HOW TO COMPLETE THIS TASK: Copy out the entire listing word for word.

RECORDS SUPPLIED:
== == ==

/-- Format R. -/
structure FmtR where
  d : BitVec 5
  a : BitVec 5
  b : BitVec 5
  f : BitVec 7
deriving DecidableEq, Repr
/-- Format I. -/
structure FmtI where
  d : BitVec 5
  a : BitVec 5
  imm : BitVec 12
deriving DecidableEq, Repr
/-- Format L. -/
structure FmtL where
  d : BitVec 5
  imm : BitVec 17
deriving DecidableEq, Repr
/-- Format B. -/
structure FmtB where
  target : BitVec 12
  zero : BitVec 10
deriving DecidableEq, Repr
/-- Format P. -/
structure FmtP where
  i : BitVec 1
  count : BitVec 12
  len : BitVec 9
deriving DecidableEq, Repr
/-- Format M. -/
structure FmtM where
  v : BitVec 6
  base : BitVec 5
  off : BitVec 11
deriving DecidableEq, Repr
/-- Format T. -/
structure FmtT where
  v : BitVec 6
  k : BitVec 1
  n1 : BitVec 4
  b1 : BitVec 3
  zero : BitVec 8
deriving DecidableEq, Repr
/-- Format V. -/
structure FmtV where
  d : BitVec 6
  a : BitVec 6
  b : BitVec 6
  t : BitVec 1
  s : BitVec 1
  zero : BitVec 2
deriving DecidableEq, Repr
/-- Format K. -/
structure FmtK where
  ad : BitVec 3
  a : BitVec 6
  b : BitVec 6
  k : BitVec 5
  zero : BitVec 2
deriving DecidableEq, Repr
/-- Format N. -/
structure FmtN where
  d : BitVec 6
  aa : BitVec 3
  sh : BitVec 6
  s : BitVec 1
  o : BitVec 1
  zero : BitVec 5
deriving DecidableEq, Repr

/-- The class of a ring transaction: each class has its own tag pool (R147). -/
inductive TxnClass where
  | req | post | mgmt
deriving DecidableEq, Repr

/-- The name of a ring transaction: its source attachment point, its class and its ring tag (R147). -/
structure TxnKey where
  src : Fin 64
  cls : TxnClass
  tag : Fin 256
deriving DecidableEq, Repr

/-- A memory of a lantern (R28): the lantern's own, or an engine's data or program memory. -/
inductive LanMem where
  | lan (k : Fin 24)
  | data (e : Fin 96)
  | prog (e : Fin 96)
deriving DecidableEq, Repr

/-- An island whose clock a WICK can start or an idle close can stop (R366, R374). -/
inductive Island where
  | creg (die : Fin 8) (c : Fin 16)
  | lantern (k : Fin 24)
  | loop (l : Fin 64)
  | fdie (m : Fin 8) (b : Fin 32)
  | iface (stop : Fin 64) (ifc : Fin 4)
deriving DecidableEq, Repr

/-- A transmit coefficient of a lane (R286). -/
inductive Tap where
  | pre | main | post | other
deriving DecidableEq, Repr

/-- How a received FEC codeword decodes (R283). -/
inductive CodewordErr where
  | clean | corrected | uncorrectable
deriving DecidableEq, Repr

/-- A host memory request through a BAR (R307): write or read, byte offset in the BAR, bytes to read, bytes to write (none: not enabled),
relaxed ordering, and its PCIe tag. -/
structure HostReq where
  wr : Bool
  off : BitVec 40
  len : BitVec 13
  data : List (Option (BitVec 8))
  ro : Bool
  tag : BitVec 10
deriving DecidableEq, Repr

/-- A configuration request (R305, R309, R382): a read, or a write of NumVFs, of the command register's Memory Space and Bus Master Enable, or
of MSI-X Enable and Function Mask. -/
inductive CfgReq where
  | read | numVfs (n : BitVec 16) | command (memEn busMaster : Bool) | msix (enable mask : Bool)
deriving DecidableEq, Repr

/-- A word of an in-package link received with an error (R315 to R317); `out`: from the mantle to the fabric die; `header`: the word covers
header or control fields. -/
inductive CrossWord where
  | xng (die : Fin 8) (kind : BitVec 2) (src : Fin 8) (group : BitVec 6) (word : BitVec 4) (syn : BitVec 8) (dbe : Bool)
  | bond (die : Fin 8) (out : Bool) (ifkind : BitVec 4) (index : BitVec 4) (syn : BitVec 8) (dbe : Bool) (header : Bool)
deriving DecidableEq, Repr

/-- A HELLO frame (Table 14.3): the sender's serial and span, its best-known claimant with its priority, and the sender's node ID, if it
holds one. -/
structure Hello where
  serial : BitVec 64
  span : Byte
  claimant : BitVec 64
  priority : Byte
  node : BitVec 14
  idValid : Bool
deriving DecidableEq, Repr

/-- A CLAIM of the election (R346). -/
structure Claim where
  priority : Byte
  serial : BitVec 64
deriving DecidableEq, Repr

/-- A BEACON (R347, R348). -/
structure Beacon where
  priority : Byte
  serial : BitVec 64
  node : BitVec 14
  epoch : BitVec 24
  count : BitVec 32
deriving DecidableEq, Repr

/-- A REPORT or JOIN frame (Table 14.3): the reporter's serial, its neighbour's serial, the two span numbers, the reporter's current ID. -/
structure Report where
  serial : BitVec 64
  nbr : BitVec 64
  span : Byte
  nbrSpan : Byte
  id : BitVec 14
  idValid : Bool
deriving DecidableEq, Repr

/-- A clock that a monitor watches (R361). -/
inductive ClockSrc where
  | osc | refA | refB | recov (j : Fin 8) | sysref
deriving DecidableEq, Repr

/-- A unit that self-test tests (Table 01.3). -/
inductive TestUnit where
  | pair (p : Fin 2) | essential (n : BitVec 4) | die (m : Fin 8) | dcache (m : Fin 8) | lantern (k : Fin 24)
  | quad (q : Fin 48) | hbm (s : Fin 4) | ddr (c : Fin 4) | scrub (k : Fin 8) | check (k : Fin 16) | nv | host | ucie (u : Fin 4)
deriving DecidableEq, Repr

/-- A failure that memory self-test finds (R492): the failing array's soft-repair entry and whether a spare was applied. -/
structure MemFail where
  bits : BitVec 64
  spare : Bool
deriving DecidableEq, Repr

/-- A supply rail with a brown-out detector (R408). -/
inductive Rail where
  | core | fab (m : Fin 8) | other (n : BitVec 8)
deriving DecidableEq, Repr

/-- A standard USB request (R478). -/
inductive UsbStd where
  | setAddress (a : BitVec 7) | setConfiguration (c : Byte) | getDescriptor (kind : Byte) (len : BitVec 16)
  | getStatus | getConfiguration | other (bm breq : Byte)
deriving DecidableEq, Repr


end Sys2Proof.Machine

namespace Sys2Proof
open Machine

== == ==

RESULT OF THIS EXERCISE:
/-- Format R. -/
structure FmtR where
  d : BitVec 5
  a : BitVec 5
  b : BitVec 5
  f : BitVec 7
deriving DecidableEq, Repr
/-- Format I. -/
structure FmtI where
  d : BitVec 5
  a : BitVec 5
  imm : BitVec 12
deriving DecidableEq, Repr
/-- Format L. -/
structure FmtL where
  d : BitVec 5
  imm : BitVec 17
deriving DecidableEq, Repr
/-- Format B. -/
structure FmtB where
  target : BitVec 12
  zero : BitVec 10
deriving DecidableEq, Repr
/-- Format P. -/
structure FmtP where
  i : BitVec 1
  count : BitVec 12
  len : BitVec 9
deriving DecidableEq, Repr
/-- Format M. -/
structure FmtM where
  v : BitVec 6
  base : BitVec 5
  off : BitVec 11
deriving DecidableEq, Repr
/-- Format T. -/
structure FmtT where
  v : BitVec 6
  k : BitVec 1
  n1 : BitVec 4
  b1 : BitVec 3
  zero : BitVec 8
deriving DecidableEq, Repr
/-- Format V. -/
structure FmtV where
  d : BitVec 6
  a : BitVec 6
  b : BitVec 6
  t : BitVec 1
  s : BitVec 1
  zero : BitVec 2
deriving DecidableEq, Repr
/-- Format K. -/
structure FmtK where
  ad : BitVec 3
  a : BitVec 6
  b : BitVec 6
  k : BitVec 5
  zero : BitVec 2
deriving DecidableEq, Repr
/-- Format N. -/
structure FmtN where
  d : BitVec 6
  aa : BitVec 3
  sh : BitVec 6
  s : BitVec 1
  o : BitVec 1
  zero : BitVec 5
deriving DecidableEq, Repr

/-- The class of a ring transaction: each class has its own tag pool (R147). -/
inductive TxnClass where
  | req | post | mgmt
deriving DecidableEq, Repr

/-- The name of a ring transaction: its source attachment point, its class and its ring tag (R147). -/
structure TxnKey where
  src : Fin 64
  cls : TxnClass
  tag : Fin 256
deriving DecidableEq, Repr

/-- A memory of a lantern (R28): the lantern's own, or an engine's data or program memory. -/
inductive LanMem where
  | lan (k : Fin 24)
  | data (e : Fin 96)
  | prog (e : Fin 96)
deriving DecidableEq, Repr

/-- An island whose clock a WICK can start or an idle close can stop (R366, R374). -/
inductive Island where
  | creg (die : Fin 8) (c : Fin 16)
  | lantern (k : Fin 24)
  | loop (l : Fin 64)
  | fdie (m : Fin 8) (b : Fin 32)
  | iface (stop : Fin 64) (ifc : Fin 4)
deriving DecidableEq, Repr

/-- A transmit coefficient of a lane (R286). -/
inductive Tap where
  | pre | main | post | other
deriving DecidableEq, Repr

/-- How a received FEC codeword decodes (R283). -/
inductive CodewordErr where
  | clean | corrected | uncorrectable
deriving DecidableEq, Repr

/-- A host memory request through a BAR (R307): write or read, byte offset in the BAR, bytes to read, bytes to write (none: not enabled),
relaxed ordering, and its PCIe tag. -/
structure HostReq where
  wr : Bool
  off : BitVec 40
  len : BitVec 13
  data : List (Option (BitVec 8))
  ro : Bool
  tag : BitVec 10
deriving DecidableEq, Repr

/-- A configuration request (R305, R309, R382): a read, or a write of NumVFs, of the command register's Memory Space and Bus Master Enable, or
of MSI-X Enable and Function Mask. -/
inductive CfgReq where
  | read | numVfs (n : BitVec 16) | command (memEn busMaster : Bool) | msix (enable mask : Bool)
deriving DecidableEq, Repr

/-- A word of an in-package link received with an error (R315 to R317); `out`: from the mantle to the fabric die; `header`: the word covers
header or control fields. -/
inductive CrossWord where
  | xng (die : Fin 8) (kind : BitVec 2) (src : Fin 8) (group : BitVec 6) (word : BitVec 4) (syn : BitVec 8) (dbe : Bool)
  | bond (die : Fin 8) (out : Bool) (ifkind : BitVec 4) (index : BitVec 4) (syn : BitVec 8) (dbe : Bool) (header : Bool)
deriving DecidableEq, Repr

/-- A HELLO frame (Table 14.3): the sender's serial and span, its best-known claimant with its priority, and the sender's node ID, if it
holds one. -/
structure Hello where
  serial : BitVec 64
  span : Byte
  claimant : BitVec 64
  priority : Byte
  node : BitVec 14
  idValid : Bool
deriving DecidableEq, Repr

/-- A CLAIM of the election (R346). -/
structure Claim where
  priority : Byte
  serial : BitVec 64
deriving DecidableEq, Repr

/-- A BEACON (R347, R348). -/
structure Beacon where
  priority : Byte
  serial : BitVec 64
  node : BitVec 14
  epoch : BitVec 24
  count : BitVec 32
deriving DecidableEq, Repr

/-- A REPORT or JOIN frame (Table 14.3): the reporter's serial, its neighbour's serial, the two span numbers, the reporter's current ID. -/
structure Report where
  serial : BitVec 64
  nbr : BitVec 64
  span : Byte
  nbrSpan : Byte
  id : BitVec 14
  idValid : Bool
deriving DecidableEq, Repr

/-- A clock that a monitor watches (R361). -/
inductive ClockSrc where
  | osc | refA | refB | recov (j : Fin 8) | sysref
deriving DecidableEq, Repr

/-- A unit that self-test tests (Table 01.3). -/
inductive TestUnit where
  | pair (p : Fin 2) | essential (n : BitVec 4) | die (m : Fin 8) | dcache (m : Fin 8) | lantern (k : Fin 24)
  | quad (q : Fin 48) | hbm (s : Fin 4) | ddr (c : Fin 4) | scrub (k : Fin 8) | check (k : Fin 16) | nv | host | ucie (u : Fin 4)
deriving DecidableEq, Repr

/-- A failure that memory self-test finds (R492): the failing array's soft-repair entry and whether a spare was applied. -/
structure MemFail where
  bits : BitVec 64
  spare : Bool
deriving DecidableEq, Repr

/-- A supply rail with a brown-out detector (R408). -/
inductive Rail where
  | core | fab (m : Fin 8) | other (n : BitVec 8)
deriving DecidableEq, Repr

/-- A standard USB request (R478). -/
inductive UsbStd where
  | setAddress (a : BitVec 7) | setConfiguration (c : Byte) | getDescriptor (kind : Byte) (len : BitVec 16)
  | getStatus | getConfiguration | other (bm breq : Byte)
deriving DecidableEq, Repr


end Sys2Proof.Machine

namespace Sys2Proof
open Machine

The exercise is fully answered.